The above may have simply been a healthy pullback on a week where the price was going parabolic.

Two major questions that arise from Bitcoin’s massive week and month are 1) will this continue, and 2) how will this affect altcoins? As for the first question, Bitcoin still has plenty of room for further adoption by traditional finance. While the ETF gives many more investors the ability to buy this scarce asset, many major money managers are not yet in a position where they can actually actively sell and recommend Bitcoin to clients. For example, Bank of America’s Merrill Lynch and Wells Fargo are offering the Bitcoin ETF to their wealth clients, but only to clients who specifically ask for it. When/if financial advisors from these institutions can actually start selling and recommending this asset, a whole new wave of demand from traditional finance could hit the Bitcoin market. Also, Bitcoin is projected to go through a halving event on 4/19/24 (this occurs roughly every 4 years and causes Bitcoin mining rewards to be cut in half, reducing Bitcoin’s rate of inflation), and these events have lead to price rallies in the past, although maybe this time the anticipated rally has already been priced in with the dramatic recent price action.

As for the second question, (will the Bitcoin rally lead to an “altcoin season”?), K33 Research looked at previous Bitcoin rallies and said, “Judging by history, altcoins will start outperforming about the time we are now.” 

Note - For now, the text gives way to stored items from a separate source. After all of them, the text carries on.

/-- A DRIVE of two steps, Busy, with a schedule that completes it. -/
def driving : State :=
  sched [.tick 10, .sequencer, .tick 10, .sequencer, .sequencer] (busyAt 0 .drive [.stepOp 2 .backward, .stepOp 2 .backward])

theorem test_hyp_PulsesOfPlanUnderAnySchedule :
    driving.seq = .busy .drive [.stepOp 2 .backward, .stepOp 2 .backward] ∧ BusySteps driving (after 5 driving) ∧
    (after 5 driving).seq = .idle := ⟨rfl, busySteps_after 5 _ (by decide), by decide⟩

theorem test_hyp_EveryScheduleSameOutcome :
    driving.seq = .busy .drive [.stepOp 2 .backward, .stepOp 2 .backward] ∧ BusySteps driving (after 5 driving) ∧
    (after 5 driving).seq = .idle := test_hyp_PulsesOfPlanUnderAnySchedule

/-- `S0` with a schedule that completes a command of two pulses. -/
def twoPulses : State := sched [.tick 10, .sequencer, .tick 10, .sequencer, .sequencer] s0

/-- `S0` with a two-bit position counter: the smallest finite width. -/
def narrow : State :=
  { twoPulses with cfg := ⟨{ Params.ref with posWidth := .bits 2 }, by decide⟩ }

theorem test_hyp_CompletedDriveMovesExactly :
    twoPulses.seq = .idle ∧ (2 : Word).toNat = (2 : JointIdx).val ∧ (1 : Word).toNat = dirCode .backward ∧
    0 < (2 : Word).toInt ∧ twoPulses.motorsOff = false ∧
    exec (.drive 2 2 1) twoPulses = .next (accepted (.drive 2 2 1) twoPulses) ∧
    BusySteps (accepted (.drive 2 2 1) twoPulses) (after 5 (accepted (.drive 2 2 1) twoPulses)) ∧
    (after 5 (accepted (.drive 2 2 1) twoPulses)).seq = .idle ∧ twoPulses.posWidth = .unbounded ∧ narrow.posWidth = .bits 2 :=
  ⟨rfl, rfl, rfl, by decide, rfl, rfl, busySteps_after 5 _ (by decide), by decide, rfl, rfl⟩

theorem test_hyp_CompletedDriveMultiMovesExactly :
    twoPulses.seq = .idle ∧ ([1, 1] : List Word).map BitVec.toNat = ([1, 1] : List JointIdx).map Fin.val ∧
    ([1, 1] : List Word).length = ([1, 1] : List Word).length ∧ twoPulses.motorsOff = false ∧
    exec (.driveMulti [1, 1] [1, 1]) twoPulses = .next (accepted (.driveMulti [1, 1] [1, 1]) twoPulses) ∧
    BusySteps (accepted (.driveMulti [1, 1] [1, 1]) twoPulses) (after 5 (accepted (.driveMulti [1, 1] [1, 1]) twoPulses)) ∧
    (after 5 (accepted (.driveMulti [1, 1] [1, 1]) twoPulses)).seq = .idle ∧ narrow.posWidth = .bits 2 ∧
    positionFits (.bits 2) (narrow.pos 1) ∧ positionFits (.bits 2) (-2) ∧ positionFits (.bits 2) 1 ∧
    (0 : JointIdx) ∉ ([1, 1] : List JointIdx) :=
  ⟨rfl, rfl, rfl, rfl, rfl, busySteps_after 5 _ (by decide), by decide, rfl, by unfold positionFits; decide,
    by unfold positionFits; decide, by unfold positionFits; decide, by decide⟩

/-- `S0` with a schedule that completes a SET_ENERGIZED. -/
def sixPulses : State := sched ((List.replicate 6 [Move.tick 10, Move.sequencer]).flatten ++ [.sequencer, .sequencer]) s0

theorem test_hyp_CompletedSetEnergizedHoldsPhases :
    sixPulses.seq = .idle ∧ exec (.setEnergized false) sixPulses = .next (accepted (.setEnergized false) sixPulses) ∧
    BusySteps (accepted (.setEnergized false) sixPulses) (after 14 (accepted (.setEnergized false) sixPulses)) ∧
    (after 14 (accepted (.setEnergized false) sixPulses)).seq = .idle :=
  ⟨rfl, rfl, busySteps_after 14 _ (by decide +kernel), by decide +kernel⟩

theorem test_hyp_EagerScheduleTimes :
    driving.seq = .busy .drive [.stepOp 2 .backward, .stepOp 2 .backward] ∧
    driving.agenda = eagerMoves driving.tMin (driving.gateTime - driving.now) [.stepOp 2 .backward, .stepOp 2 .backward] ++ [] :=
  ⟨rfl, by decide⟩

/-- `T_MIN` is 10: no tick is that long, the ticks before each of the two turns that count add up to it, and a turn and an
acceptance that change nothing stand between. -/
theorem test_hyp_TimedTurnsCompleteCommand :
    let ms : List Move := [.tick 3, .sequencer, .tick 7, .sequencer, .accept, .tick 1, .tick 9, .sequencer]
    let s := sched (ms ++ []) (busyAt 0 .step [.stepOp 0 .forward])
    s.seq = .busy .step [.stepOp 0 .forward] ∧ s.last ≤ s.now ∧ s.agenda = ms ++ [] ∧ Move.reset ∉ ms ∧
    [MicroOp.stepOp 0 .forward].length + 1 ≤ timedTurns s.tMin 0 ms := by decide

/-- An endless schedule: one tick, one turn, one tick, one turn, ... -/
def alternating (n : Nat) : Move := if n % 2 = 0 then .tick 1 else .sequencer

theorem alternating_now (s : State) (n : Nat) : n ≤ (afterMoves alternating s (2 * n)).now := by
  induction n with
  | zero => exact Nat.zero_le _
  | succ n ih =>
    have hTick : alternating (2 * n) = .tick 1 := if_pos (by omega)
    have hTurn : alternating (2 * n + 1) = .sequencer := if_neg (by omega)
    rw [show 2 * (n + 1) = 2 * n + 1 + 1 by omega, afterMoves_turn _ _ hTurn, (State.sequencerTurn_frame _).2.1,
      afterMoves_tick _ _ hTick, State.advanceTime_now]
    omega

theorem test_hyp_WeaklyFairSchedulesComplete :
    (busyAt 0 .step [.stepOp 0 .forward]).seq = .busy .step [.stepOp 0 .forward] ∧ (∀ n, alternating n ≠ .reset) ∧
    weaklyFair alternating (busyAt 0 .step [.stepOp 0 .forward]) := by
  refine ⟨rfl, fun n => ?_, fun time => ⟨2 * time, alternating_now _ time⟩, fun n _ => ⟨2 * n + 1, by omega, if_neg (by omega)⟩⟩
  unfold alternating
  split <;> exact fun h => by cases h

/-- A reset, then a STEP and its pulse at the first time that is allowed. -/
theorem test_hyp_NoPulseSoonAfterReset :
    let s := sched [.reset, .tick 10] s0
    s.nextMove = .reset ∧ step s = .next (nextOf s) ∧ Steps (nextOf s) (after 1 (nextOf s)) :=
  ⟨rfl, rfl, steps_after 1 _ (by decide)⟩

theorem test_hyp_MotorsOffRefusesMotion : offState.seq = .idle ∧ offState.motorsOff = true := by decide

/-- Two states that differ in a phase and a position alone, and a run. -/
theorem test_hyp_HostNeverSeesPhaseOrPosition :
    SameToHost driving (driving.advance 2 .forward) ∧ driving.phase 2 ≠ (driving.advance 2 .forward).phase 2 ∧
    core.run 1 driving = .next (nextOf driving) :=
  ⟨⟨rfl, by decide, rfl, rfl, rfl, rfl, rfl, rfl, rfl, rfl, rfl, rfl, rfl⟩, by decide, rfl⟩

end Sys2Proof.Tests
end

section
/-! PROOFS. What building a configuration checks (spec/00_scope.md R9, R10, R11), and the moves that are no transition in the
state they meet (R15, R90, R144). -/

namespace Sys2Proof

/-! The check of a configuration, part by part, in the terms of R9, R10 and R11. -/

/-- A mask with the strobe bit keeps bit 0 alone. -/
theorem byte_and_one_eq_zero_iff (b : Byte) : b &&& 0x01 = 0 ↔ b.getLsbD 0 = false := by
  have mask : b &&& 0x01 = (BitVec.ofBool (b.getLsbD 0)).setWidth 8 := BitVec.and_one_eq_setWidth_ofBool_getLsbD
  rw [mask]
  cases b.getLsbD 0 <;> decide

theorem Params.addrStrobeClear_iff (p : Params) :
    p.addrStrobeClear = true ↔ ∀ j : JointIdx, p.addr[j] &&& 0x01 = 0 := by
  simp only [Params.addrStrobeClear, decide_eq_true_eq, byte_and_one_eq_zero_iff]

theorem Params.addrDistinct_iff (p : Params) :
    p.addrDistinct = true ↔ ∀ i j : JointIdx, i ≠ j → p.addr[i] ≠ p.addr[j] := by
  simp only [Params.addrDistinct, decide_eq_true_eq, ne_eq, not_imp_not]

theorem Params.phaseStrobeClear_iff (p : Params) :
    p.phaseStrobeClear = true ↔ ∀ q : PhaseIdx, p.phase[q] &&& 0x01 = 0 := by
  simp only [Params.phaseStrobeClear, decide_eq_true_eq, byte_and_one_eq_zero_iff]

theorem Params.posWidthOk_iff (p : Params) : p.posWidthOk = true ↔ ∀ n, p.posWidth = .bits n → 2 ≤ n := by
  unfold Params.posWidthOk
  cases p.posWidth with
  | unbounded => simp
  | bits n => simp

theorem Params.tickPositive_iff (p : Params) : p.tickPositive = true ↔ 0 < p.tick := by
  simp only [Params.tickPositive, decide_eq_true_eq]

theorem Params.wf_iff (p : Params) :
    p.wf = true ↔
      (∀ j : JointIdx, p.addr[j] &&& 0x01 = 0) ∧ (∀ i j : JointIdx, i ≠ j → p.addr[i] ≠ p.addr[j]) ∧
      (∀ q : PhaseIdx, p.phase[q] &&& 0x01 = 0) ∧ (∀ n, p.posWidth = .bits n → 2 ≤ n) ∧ 0 < p.tick := by
  simp only [Params.wf, Bool.and_eq_true, and_assoc, p.addrStrobeClear_iff, p.addrDistinct_iff, p.phaseStrobeClear_iff,
    p.posWidthOk_iff, p.tickPositive_iff]

/-- What is left when the check fails: one of its five parts is violated somewhere. -/
theorem Params.not_wf_iff (p : Params) :
    p.wf ≠ true ↔
      (∃ j : JointIdx, p.addr[j] &&& 0x01 ≠ 0) ∨ (∃ i j : JointIdx, i ≠ j ∧ p.addr[i] = p.addr[j]) ∨
      (∃ q : PhaseIdx, p.phase[q] &&& 0x01 ≠ 0) ∨ (∃ n, p.posWidth = .bits n ∧ n < 2) ∨ p.tick = 0 := by
  simp only [ne_eq, p.wf_iff, not_and_or, not_forall, not_not, Nat.not_le, Nat.not_lt, Nat.le_zero, exists_prop]

/-! Building a configuration answers on both sides of the check. -/

theorem Config.build_of_wf {p : Params} (h : p.wf = true) : Config.build p = .ok ⟨p, h⟩ := dif_pos h

/-- Whatever the first failing check, the build ends in an error. -/
theorem Config.build_of_not_wf {p : Params} (h : p.wf ≠ true) : ∃ why, Config.build p = .error why := by
  unfold Config.build
  rw [dif_neg h]
  split_ifs <;> exact ⟨_, rfl⟩

theorem Config.build_ok_iff (p : Params) : (∃ c : Config, Config.build p = .ok c ∧ c.params = p) ↔ p.wf = true := by
  constructor
  · rintro ⟨c, _, rfl⟩
    exact c.wf
  · intro h
    exact ⟨⟨p, h⟩, Config.build_of_wf h, rfl⟩

theorem Config.build_error_iff (p : Params) : (∃ why, Config.build p = .error why) ↔ p.wf ≠ true := by
  constructor
  · rintro ⟨why, hError⟩ h
    rw [Config.build_of_wf h] at hError
    cases hError
  · exact Config.build_of_not_wf

/-- Settles O10: a configuration is built exactly on well-formed parameters, and its check is R9, R10 and R11 part by part. -/
theorem configurationsAreChecked : Obligations.ConfigurationsAreChecked := fun p =>
  ⟨(Config.build_ok_iff p).trans p.wf_iff, (Config.build_error_iff p).trans p.not_wf_iff⟩

end Sys2Proof

namespace Sys2Proof.Machine

/-! Moves that are not enabled. -/

theorem State.advanceTime_zero (s : State) : s.advanceTime 0 = s := rfl

/-- Acceptance that is not enabled: the block is Busy, or no whole command waits (R77, R90). -/
theorem State.acceptTurn_of_disabled {s : State} (h : s.enabled .accept = false) : s.acceptTurn = .next s := by
  rcases State.acceptTurn_cases s with ⟨_, _, _, hSame⟩ | ⟨_, _, _, hSame⟩ | ⟨hIdle, i, rest, hDecode, _⟩
  · exact hSame
  · exact hSame
  · have hWaits : s.commandWaits = true := s.commandWaits_iff.mpr ⟨i, rest, hDecode⟩
    simp [State.enabled, hIdle, Seq.isBusy, hWaits] at h

/-- A sequencer's turn that is not enabled: the block is Idle, or its head waits at the gate (R84, R88). -/
theorem State.sequencerTurn_of_disabled {s : State} (h : s.enabled .sequencer = false) : s.sequencerTurn = s := by
  rcases State.sequencerTurn_cases s with ⟨_, hSame⟩ | ⟨_, hSeq, _⟩ | ⟨_, _, _, _, _, hSame⟩ | ⟨_, _, _, hSeq, hHead, _⟩
  · exact hSame
  · simp [State.enabled, hSeq] at h
  · exact hSame
  · simp [State.enabled, hSeq, hHead] at h

theorem State.makeMove_of_disabled {s : State} {m : Move} (h : s.enabled m = false) : s.makeMove m = .next s := by
  cases m with
  | present ws => cases h
  | presentByte b => cases h
  | accept => exact State.acceptTurn_of_disabled h
  | sequencer => exact congrArg Host.Outcome.next (State.sequencerTurn_of_disabled h)
  | tick delta =>
    obtain rfl : delta = 0 := by simpa [State.enabled] using h
    exact congrArg Host.Outcome.next s.advanceTime_zero
  | reset => cases h

/-- Settles O36: a step makes its move in the state after the choice, where a disabled move leaves everything. -/
theorem disabledMovesChangeNothing : Obligations.DisabledMovesChangeNothing := fun _ => State.makeMove_of_disabled

end Sys2Proof.Machine
end

section
/-! PROOFS. What a step does to the block itself, the host's side of the command port and the schedule left out of sight: one
inversion lemma, from which every claim about who writes what, and every invariant, is derived. -/

namespace Sys2Proof.Machine

/-! The block with the host's side and the schedule forgotten. -/

/-- The state with nothing presented and nothing scheduled: the block, its output port, the time and the configuration. -/
def State.block (s : State) : State := { s with commandPort := [], partialWord := [], agenda := [], choices := 0 }

/-- Two states with the same block; each field of the block is then the same. -/
def SameBlock (s t : State) : Prop := s.block = t.block

section

variable {s t : State} (h : SameBlock s t)

include h

theorem SameBlock.read {α : Type} (f : State → α) : f s.block = f t.block := congrArg f h

theorem SameBlock.cfg : s.cfg = t.cfg := h.read fun v => v.cfg
theorem SameBlock.joints : s.joints = t.joints := h.read fun v => v.joints
theorem SameBlock.motorsOff : s.motorsOff = t.motorsOff := h.read fun v => v.motorsOff
theorem SameBlock.last : s.last = t.last := h.read fun v => v.last
theorem SameBlock.seq : s.seq = t.seq := h.read fun v => v.seq
theorem SameBlock.status : s.status = t.status := h.read fun v => v.status
theorem SameBlock.bus : s.bus = t.bus := h.read fun v => v.bus
theorem SameBlock.portLog : s.portLog = t.portLog := h.read fun v => v.portLog
theorem SameBlock.now : s.now = t.now := h.read fun v => v.now
theorem SameBlock.phase (j : JointIdx) : s.phase j = t.phase j := h.read fun v => v.phase j
theorem SameBlock.pos (j : JointIdx) : s.pos j = t.pos j := h.read fun v => v.pos j
theorem SameBlock.energized (j : JointIdx) : s.energized j = t.energized j := h.read fun v => v.energized j

end

/-- Choosing a move touches the schedule alone (R146). -/
theorem State.afterChoice_block (s : State) : SameBlock s.afterChoice s := by
  rcases State.afterChoice_cases s with ⟨m, ms, _, _, h⟩ | ⟨_, _, h⟩ <;> rw [h] <;> rfl

/-- A delivered byte touches the host's side alone (R44). -/
theorem State.presentByte_block (s : State) (b : Byte) : SameBlock (s.presentByte b) s := by
  rcases State.presentByte_cases s b with ⟨_, _, _, _, h⟩ | ⟨_, h⟩ <;> rw [h] <;> rfl

/-- What a micro-operation does to the block depends on the block alone (R86, R87, R103). -/
theorem State.perform_block (s : State) (op : MicroOp) : (s.perform op).block = s.block.perform op := by
  cases op with
  | stepOp j d => rfl
  | strobeOp j on => cases on <;> rfl
  | setOff b => rfl

/-- The block after the head `op` of the plan `op :: rest` (R88). -/
def State.performHead (k : Kind) (op : MicroOp) (rest : List MicroOp) (s : State) : State :=
  { s.perform op with seq := .busy k rest }

theorem State.performHead_block_congr {r s : State} (k : Kind) (op : MicroOp) (rest : List MicroOp) (h : SameBlock r s) :
    SameBlock (r.performHead k op rest) (s.performHead k op rest) := by
  have hPerform : (r.perform op).block = (s.perform op).block := by rw [r.perform_block, h, s.perform_block]
  exact congrArg (fun t : State => { t with seq := .busy k rest }) hPerform

/-! One step, seen from the block. -/

/-- What a command that ends at once may leave in `status` and `data`: a diagnostic or OK, and no data but an address with OK
(R30, R32, R81, R107). -/
def Answers (s : State) (status data : Byte) : Prop :=
  status ∈ legalStatus ∧ status ≠ statusBusy ∧ (data = 0x00 ∨ status = statusOK ∧ ∃ j : JointIdx, data = s.addr j)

However, it’s worth noting that Bitcoin ETF investors are not seeing other crypto currencies trading on whatever brokerage platform they bought Bitcoin on. While some of them may go down the altcoin rabbit hole, it could take some time. That being said, there is no Ethereum ETF as of this writing and Ethereum has already risen by ~50% YTD. Much of the altcoin universe runs on Ethereum, so it could be viewed as an entry point into that market for newbies.

Japanese equities finally break the record set in 1989

The cheap yen and foreign investment have helped fuel a massive bull run in Japanese equities, and the Nikkei finally surpassed its record level of 38,915.8 that was last reached in 1989. The Japanese semiconductor sector led the charge. The Nikkei 225 has a high concentration of semiconductor stocks, which benefited from the rapid rise of NVDA. Per Daiju Aoki of UBS SuMi Trust Wealth Management, “Those looking for the next Magnificent Seven that drove the high-tech market are more likely to take notice [of Japan].” Japanese chips are no longer on the cutting edge, but their chipmaking equipment and materials are still among the best in the world. 

The below from Bloomberg indicates that the Nikkei isn’t particularly expensive when compared to the S&P 500.

Speculation around generative AI is fueling Japan’s bull market, but the real Japanese economy is not looking as rosy as it did in 1989. Data published on 2/15 showed that Germany officially passed Japan to become the 3rd largest economy in the world. However, if generative AI becomes as big as anticipated, the Japanese economy may actually keep up with its booming stock market. Japan is offering subsidies to entice major foreign chip makers to invest in Japan, and it has already booked some major wins. Per Nikkei Asia:

NVDA continues to rip higher

When we last discussed options trading on 2/12/24, NVDA was trading at around $722. Just approximately three weeks later (3/1/24), NVDA is now trading at $823, up 14%. Short-term call options would have continued to yield positive results. A call option at an $800 strike price expiring 3/8/24 was trading at $23.80 on 2/23/24 and increased to $30.69 as of 3/1/24, resulting in a 29% return in just one week. As we previously mentioned, options trading is extremely risky and could result in rapid loss of premiums, so traders must only put in what they are willing to completely lose.